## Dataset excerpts
__________

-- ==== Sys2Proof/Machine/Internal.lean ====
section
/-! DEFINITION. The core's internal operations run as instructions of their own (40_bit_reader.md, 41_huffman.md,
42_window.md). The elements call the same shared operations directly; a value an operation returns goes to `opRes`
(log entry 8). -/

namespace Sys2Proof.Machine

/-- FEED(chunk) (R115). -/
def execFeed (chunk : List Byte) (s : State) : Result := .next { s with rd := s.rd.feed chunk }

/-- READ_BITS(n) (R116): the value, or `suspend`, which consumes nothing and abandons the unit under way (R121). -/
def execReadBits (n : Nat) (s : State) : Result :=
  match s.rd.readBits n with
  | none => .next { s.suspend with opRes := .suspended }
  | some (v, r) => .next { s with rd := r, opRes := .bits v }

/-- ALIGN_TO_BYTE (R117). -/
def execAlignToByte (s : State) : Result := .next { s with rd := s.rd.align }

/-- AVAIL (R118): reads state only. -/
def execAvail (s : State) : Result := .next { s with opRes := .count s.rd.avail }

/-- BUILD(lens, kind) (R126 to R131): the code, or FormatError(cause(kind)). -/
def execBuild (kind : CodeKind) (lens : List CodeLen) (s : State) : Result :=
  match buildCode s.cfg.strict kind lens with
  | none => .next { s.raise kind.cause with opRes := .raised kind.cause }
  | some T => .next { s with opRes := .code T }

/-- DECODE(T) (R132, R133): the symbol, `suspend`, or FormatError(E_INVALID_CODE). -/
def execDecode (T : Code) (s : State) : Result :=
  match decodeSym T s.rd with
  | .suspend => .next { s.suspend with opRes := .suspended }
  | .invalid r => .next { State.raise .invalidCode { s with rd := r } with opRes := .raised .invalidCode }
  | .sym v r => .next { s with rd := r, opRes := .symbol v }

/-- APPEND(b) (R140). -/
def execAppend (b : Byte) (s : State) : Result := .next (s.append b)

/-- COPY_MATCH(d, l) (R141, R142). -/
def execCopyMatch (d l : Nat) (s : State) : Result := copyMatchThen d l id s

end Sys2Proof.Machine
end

__________

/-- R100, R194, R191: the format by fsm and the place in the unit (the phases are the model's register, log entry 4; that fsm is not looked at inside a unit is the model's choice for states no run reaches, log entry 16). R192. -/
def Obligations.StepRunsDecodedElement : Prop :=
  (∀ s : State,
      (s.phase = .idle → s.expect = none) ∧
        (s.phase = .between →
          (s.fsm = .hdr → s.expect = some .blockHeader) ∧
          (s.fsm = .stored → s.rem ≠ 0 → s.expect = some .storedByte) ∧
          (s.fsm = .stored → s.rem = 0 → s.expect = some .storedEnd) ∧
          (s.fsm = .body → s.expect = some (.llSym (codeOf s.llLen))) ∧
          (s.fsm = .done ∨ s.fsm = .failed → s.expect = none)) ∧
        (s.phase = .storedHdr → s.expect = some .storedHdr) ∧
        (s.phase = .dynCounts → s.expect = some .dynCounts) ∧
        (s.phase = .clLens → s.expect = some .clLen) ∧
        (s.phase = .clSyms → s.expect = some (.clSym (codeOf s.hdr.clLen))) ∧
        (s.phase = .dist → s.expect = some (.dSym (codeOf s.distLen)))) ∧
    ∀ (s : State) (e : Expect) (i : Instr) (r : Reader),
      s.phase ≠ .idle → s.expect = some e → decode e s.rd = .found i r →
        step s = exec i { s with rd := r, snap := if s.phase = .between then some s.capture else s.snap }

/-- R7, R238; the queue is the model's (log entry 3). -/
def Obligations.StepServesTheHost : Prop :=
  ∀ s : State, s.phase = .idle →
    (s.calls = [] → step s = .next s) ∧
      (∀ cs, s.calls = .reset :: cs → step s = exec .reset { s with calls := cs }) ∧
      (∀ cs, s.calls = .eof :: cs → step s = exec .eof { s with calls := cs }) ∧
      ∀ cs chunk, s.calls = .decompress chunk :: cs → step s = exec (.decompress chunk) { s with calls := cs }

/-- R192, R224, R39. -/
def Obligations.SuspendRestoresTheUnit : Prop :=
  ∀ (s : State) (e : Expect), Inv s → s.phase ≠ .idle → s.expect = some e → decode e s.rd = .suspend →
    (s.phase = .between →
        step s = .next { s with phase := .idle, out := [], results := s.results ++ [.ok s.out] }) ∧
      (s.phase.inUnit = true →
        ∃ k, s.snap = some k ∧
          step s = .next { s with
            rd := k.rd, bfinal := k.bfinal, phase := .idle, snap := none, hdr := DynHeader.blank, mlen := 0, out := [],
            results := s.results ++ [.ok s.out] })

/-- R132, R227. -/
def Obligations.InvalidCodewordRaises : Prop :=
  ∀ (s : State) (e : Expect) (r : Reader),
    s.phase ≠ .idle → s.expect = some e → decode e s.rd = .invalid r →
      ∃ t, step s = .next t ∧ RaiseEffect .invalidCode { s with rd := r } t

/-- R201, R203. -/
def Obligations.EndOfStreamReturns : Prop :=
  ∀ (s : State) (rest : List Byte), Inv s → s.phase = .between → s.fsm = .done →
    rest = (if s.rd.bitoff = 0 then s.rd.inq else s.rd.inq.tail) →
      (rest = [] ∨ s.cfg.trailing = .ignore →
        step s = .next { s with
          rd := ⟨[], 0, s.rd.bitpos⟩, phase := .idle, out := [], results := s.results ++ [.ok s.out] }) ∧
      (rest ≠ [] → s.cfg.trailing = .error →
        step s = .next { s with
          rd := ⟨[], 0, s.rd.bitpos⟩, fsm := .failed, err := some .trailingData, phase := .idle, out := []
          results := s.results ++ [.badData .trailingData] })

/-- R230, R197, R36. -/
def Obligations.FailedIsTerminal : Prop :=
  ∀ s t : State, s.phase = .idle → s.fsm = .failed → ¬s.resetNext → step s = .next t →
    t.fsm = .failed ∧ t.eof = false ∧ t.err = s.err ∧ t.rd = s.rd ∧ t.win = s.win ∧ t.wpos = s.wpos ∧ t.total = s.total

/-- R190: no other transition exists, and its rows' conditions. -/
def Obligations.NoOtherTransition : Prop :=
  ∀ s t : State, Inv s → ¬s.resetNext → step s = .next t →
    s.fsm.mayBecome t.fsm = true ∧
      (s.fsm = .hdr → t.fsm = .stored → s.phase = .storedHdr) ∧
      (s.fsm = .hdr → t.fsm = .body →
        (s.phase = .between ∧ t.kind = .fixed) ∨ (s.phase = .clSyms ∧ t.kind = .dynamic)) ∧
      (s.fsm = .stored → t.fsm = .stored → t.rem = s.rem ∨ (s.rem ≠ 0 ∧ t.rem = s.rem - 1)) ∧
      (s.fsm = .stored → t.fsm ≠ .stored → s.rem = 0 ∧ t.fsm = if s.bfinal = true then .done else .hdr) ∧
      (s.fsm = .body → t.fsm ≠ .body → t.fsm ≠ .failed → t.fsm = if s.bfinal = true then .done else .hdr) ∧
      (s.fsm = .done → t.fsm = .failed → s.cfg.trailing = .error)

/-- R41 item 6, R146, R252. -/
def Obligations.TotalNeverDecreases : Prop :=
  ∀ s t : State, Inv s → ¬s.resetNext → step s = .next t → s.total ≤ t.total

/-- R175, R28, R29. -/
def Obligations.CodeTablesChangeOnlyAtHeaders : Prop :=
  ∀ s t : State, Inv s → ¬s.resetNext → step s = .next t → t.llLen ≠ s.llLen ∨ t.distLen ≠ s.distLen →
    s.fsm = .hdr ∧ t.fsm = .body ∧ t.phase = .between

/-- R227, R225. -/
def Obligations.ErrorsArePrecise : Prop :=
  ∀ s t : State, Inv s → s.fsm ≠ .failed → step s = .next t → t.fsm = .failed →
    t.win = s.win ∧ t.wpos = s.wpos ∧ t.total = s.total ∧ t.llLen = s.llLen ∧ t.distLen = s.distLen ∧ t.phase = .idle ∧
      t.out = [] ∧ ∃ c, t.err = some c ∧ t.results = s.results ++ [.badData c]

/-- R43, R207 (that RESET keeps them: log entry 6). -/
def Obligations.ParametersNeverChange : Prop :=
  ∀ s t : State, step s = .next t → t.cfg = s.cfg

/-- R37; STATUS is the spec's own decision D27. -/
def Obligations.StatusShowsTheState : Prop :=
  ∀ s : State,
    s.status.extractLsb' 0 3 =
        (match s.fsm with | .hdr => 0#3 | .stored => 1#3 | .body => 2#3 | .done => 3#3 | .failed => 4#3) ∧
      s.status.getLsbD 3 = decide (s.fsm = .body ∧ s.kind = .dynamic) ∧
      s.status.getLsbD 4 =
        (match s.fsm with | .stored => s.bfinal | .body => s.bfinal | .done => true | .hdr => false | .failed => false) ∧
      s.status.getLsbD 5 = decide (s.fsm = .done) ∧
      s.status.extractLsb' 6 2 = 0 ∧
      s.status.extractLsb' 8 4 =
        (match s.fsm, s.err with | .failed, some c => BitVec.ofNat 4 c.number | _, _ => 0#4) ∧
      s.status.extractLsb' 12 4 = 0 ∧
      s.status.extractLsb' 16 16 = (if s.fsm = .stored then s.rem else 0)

__________

## What to produce
Set down, exactly as they appear above, all lines from the one that has "s.status.extractLsb' 8 4" down to the one that has "s.status.extractLsb' 16 16", including those two and no others.

## Expected answer
      s.status.extractLsb' 8 4 =
        (match s.fsm, s.err with | .failed, some c => BitVec.ofNat 4 c.number | _, _ => 0#4) ∧
      s.status.extractLsb' 12 4 = 0 ∧
      s.status.extractLsb' 16 16 = (if s.fsm = .stored then s.rem else 0)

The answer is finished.